Ataenius impiger

Scientific classification
- Kingdom: Animalia
- Phylum: Arthropoda
- Clade: Pancrustacea
- Class: Insecta
- Order: Coleoptera
- Suborder: Polyphaga
- Infraorder: Scarabaeiformia
- Family: Scarabaeidae
- Genus: Ataenius
- Species: A. impiger
- Binomial name: Ataenius impiger Schmidt, 1917
- Synonyms: Ataenius perpunctatus Balthasar, 1961; Ataenius laterigranulatus Balthasar, 1941;

= Ataenius impiger =

- Genus: Ataenius
- Species: impiger
- Authority: Schmidt, 1917
- Synonyms: Ataenius perpunctatus Balthasar, 1961, Ataenius laterigranulatus Balthasar, 1941

Species of beetle

Ataenius impiger is a species of beetle of the family Scarabaeidae.
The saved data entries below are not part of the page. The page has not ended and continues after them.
theorem encodePixel_spec (hd : PacketsDecode) {s : State} {a : SlotNum} (ha : slotExists s.params.nbuf a = true) {x y : Nat}
    (hx : x < (s.slot a).width.toNat) (hy : y < (s.slot a).height.toNat) (e : Encoding) (he : Running s e) :
    Encoded s e (encodePixel a y e x) (pixelBytes ((s.slot a).pixelAt x y)) 1 := by
  have hw := (s.slot a).width.isLt
  have hh := (s.slot a).height.isLt
  have hx' : (BitVec.ofNat 32 x).toNat = x := by simp; omega
  have hy' : (BitVec.ofNat 32 y).toNat = y := by simp; omega
  obtain ⟨h₁, h₂⟩ := he.send hd (exec_getpx_inRange (a := a) (x := BitVec.ofNat 32 x) (y := BitVec.ofNat 32 y)
    (by rw [he.quiet.1.1]; exact ha) (by rw [hx', hy', he.quiet.slot]; exact ⟨hx, hy⟩))
  have h₃ := h₁.trans (h₁.emit fun t => [t.res.extractLsb' 0 8, t.res.extractLsb' 8 8, t.res.extractLsb' 16 8])
  rw [h₂, State.respond_res, packedBytes, hx', hy', he.quiet.slot] at h₃
  exact h₃

theorem encodeRow_spec (hd : PacketsDecode) {s : State} {a : SlotNum} (ha : slotExists s.params.nbuf a = true) {y : Nat}
    (hy : y < (s.slot a).height.toNat) (e : Encoding) (he : Running s e) :
    Encoded s e
      (encodeRow a (s.slot a).width.toNat (strideOf (s.slot a).width.toNat - (s.slot a).width.toNat * 3) e y)
      (rowBytes (s.slot a) y) (s.slot a).width.toNat := by
  have h₁ := Encoded.foldl (List.range (s.slot a).width.toNat)
    (fun x hx e' he' => encodePixel_spec hd ha (List.mem_range.1 hx) hy e' he') he
  have h₂ := h₁.trans (h₁.emit fun _ =>
    List.replicate (strideOf (s.slot a).width.toNat - (s.slot a).width.toNat * 3) 0#8)
  simpa [encodeRow, rowBytes] using h₂

theorem strideOf_eq (w : Nat) : strideOf w = w * 3 + w % 4 := by unfold strideOf; split <;> omega

/-- Everything ENCODE_IMAGE does for an existing slot: `HBUILD`, 58 more commands around the header, one `GETPX` a pixel,
each answered `ERR` = 0. -/
theorem encodeImage_spec (hd : PacketsDecode) {s : State} {a : SlotNum} (ha : slotExists s.params.nbuf a = true) :
    ∃ t, exec (.hbuild a) s = .next t ∧ Running t (encodeImage a s) ∧
      (encodeImage a s).file = imageBytes t (s.slot a) ∧
      (encodeImage a s).errs = List.replicate (59 + (s.slot a).height.toNat * (s.slot a).width.toNat) 0#8 := by
  refine ⟨_, exec_hbuild ha, ?_⟩
  set t := (writeFields (headerFields s.params (s.slot a)) s).respond 0#64 noFlag with ht
  have hp : t.params = s.params := by rw [ht]; simp
  have hs : t.slot a = s.slot a := by rw [ht]; simp
  have ha' : slotExists t.params.nbuf a = true := by rw [hp]; exact ha
  have h₀ : (Encoding.start s).send (.hbuild a) = { block := t, file := [], errs := [0#8], result := .ok } := by
    simp only [Encoding.send, Encoding.start, issue_of_exec hd (exec_hbuild ha), ← ht, List.nil_append]
    rw [ht]
    rfl
  have r₀ : Running t ((Encoding.start s).send (.hbuild a)) := by rw [h₀]; exact ⟨⟨OnlyResponse.refl t, rfl⟩, rfl⟩
  have hw := (s.slot a).width.isLt
  have hh := (s.slot a).height.isLt
  have c₁ := Encoded.foldl (List.range headerLength)
    (fun i hi e he => encodeHeaderByte_spec hd (List.mem_range.1 hi) e he) r₀
  obtain ⟨c₂, b₂⟩ := c₁.send hd (exec_rddesc (by rw [c₁.quiet.1.1]; exact ha') .width)
  obtain ⟨c₃, b₃⟩ := c₂.send hd (exec_rddesc (by rw [c₂.quiet.1.1]; exact ha') .height)
  have w₁ := congrArg (fun u : State => u.res.toNat) b₂
  have w₂ := congrArg (fun u : State => u.res.toNat) b₃
  simp only [State.respond_res, c₁.quiet.slot, c₂.quiet.slot, hs, descriptor, BitVec.toNat_setWidth] at w₁ w₂
  rw [Nat.mod_eq_of_lt (by omega)] at w₁ w₂
  obtain ⟨c₄, -⟩ := c₃.send hd (exec_stride (s.slot a).width)
  obtain ⟨c₅, b₅⟩ := c₄.send hd (exec_padlen (s.slot a).width)
  have w₃ : ((((((List.range headerLength).foldl encodeHeaderByte ((Encoding.start s).send (.hbuild a))).send
      (.rddesc a .width)).send (.rddesc a .height)).send (.stride (s.slot a).width)).send
      (.padlen (s.slot a).width)).block.res.toNat =
      strideOf (s.slot a).width.toNat - (s.slot a).width.toNat * 3 := by
    rw [b₅, State.respond_res, strideOf_eq, BitVec.toNat_ofNat, Nat.mod_eq_of_lt]
    omega
  have c₆ := Encoded.foldl (List.range (s.slot a).height.toNat).reverse
    (fun y hy e he => encodeRow_spec hd (y := y) ha' (by rw [hs]; simpa using hy) e he) c₅.toRunning
  have c := ((((c₁.trans c₂).trans c₃).trans c₄).trans c₅).trans c₆
  have he : encodeImage a s = (List.range (s.slot a).height.toNat).reverse.foldl
      (encodeRow a (t.slot a).width.toNat (strideOf (t.slot a).width.toNat - (t.slot a).width.toNat * 3))
      ((((((List.range headerLength).foldl encodeHeaderByte ((Encoding.start s).send (.hbuild a))).send
        (.rddesc a .width)).send (.rddesc a .height)).send (.stride (s.slot a).width)).send
        (.padlen (s.slot a).width)) := by
    simp only [encodeImage, w₁, w₂, BitVec.ofNat_toNat, BitVec.setWidth_eq, w₃, hs]
  rw [he]
  refine ⟨c.toRunning, c.file.trans ?_, c.errs.trans ?_⟩
  · simp [h₀, imageBytes, headerBytes, hs, ← List.map_eq_flatMap]
  · rw [h₀, hs, show [0#8] = List.replicate 1 0#8 from rfl, ← List.replicate_add]
    simp [headerLength]
    omega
It is found in Argentina, Bolivia, Brazil (Amazonas, Distrito Federal, Mato Grosso, Mato Grosso do Sul, Minas Gerais, Rio de Janeiro, Rio Grande do Sul, Santa Catarina), Colombia, Paraguay, Peru and Venezuela.

== Description ==
Adults reach a length of about 4.1-5.2 mm. They have an oblong, piceous, moderately shiny to opaque body.

==Life history==
Specimens have been collected in cattle droppings on pastures, in riverine forests, and in tropical humid forests.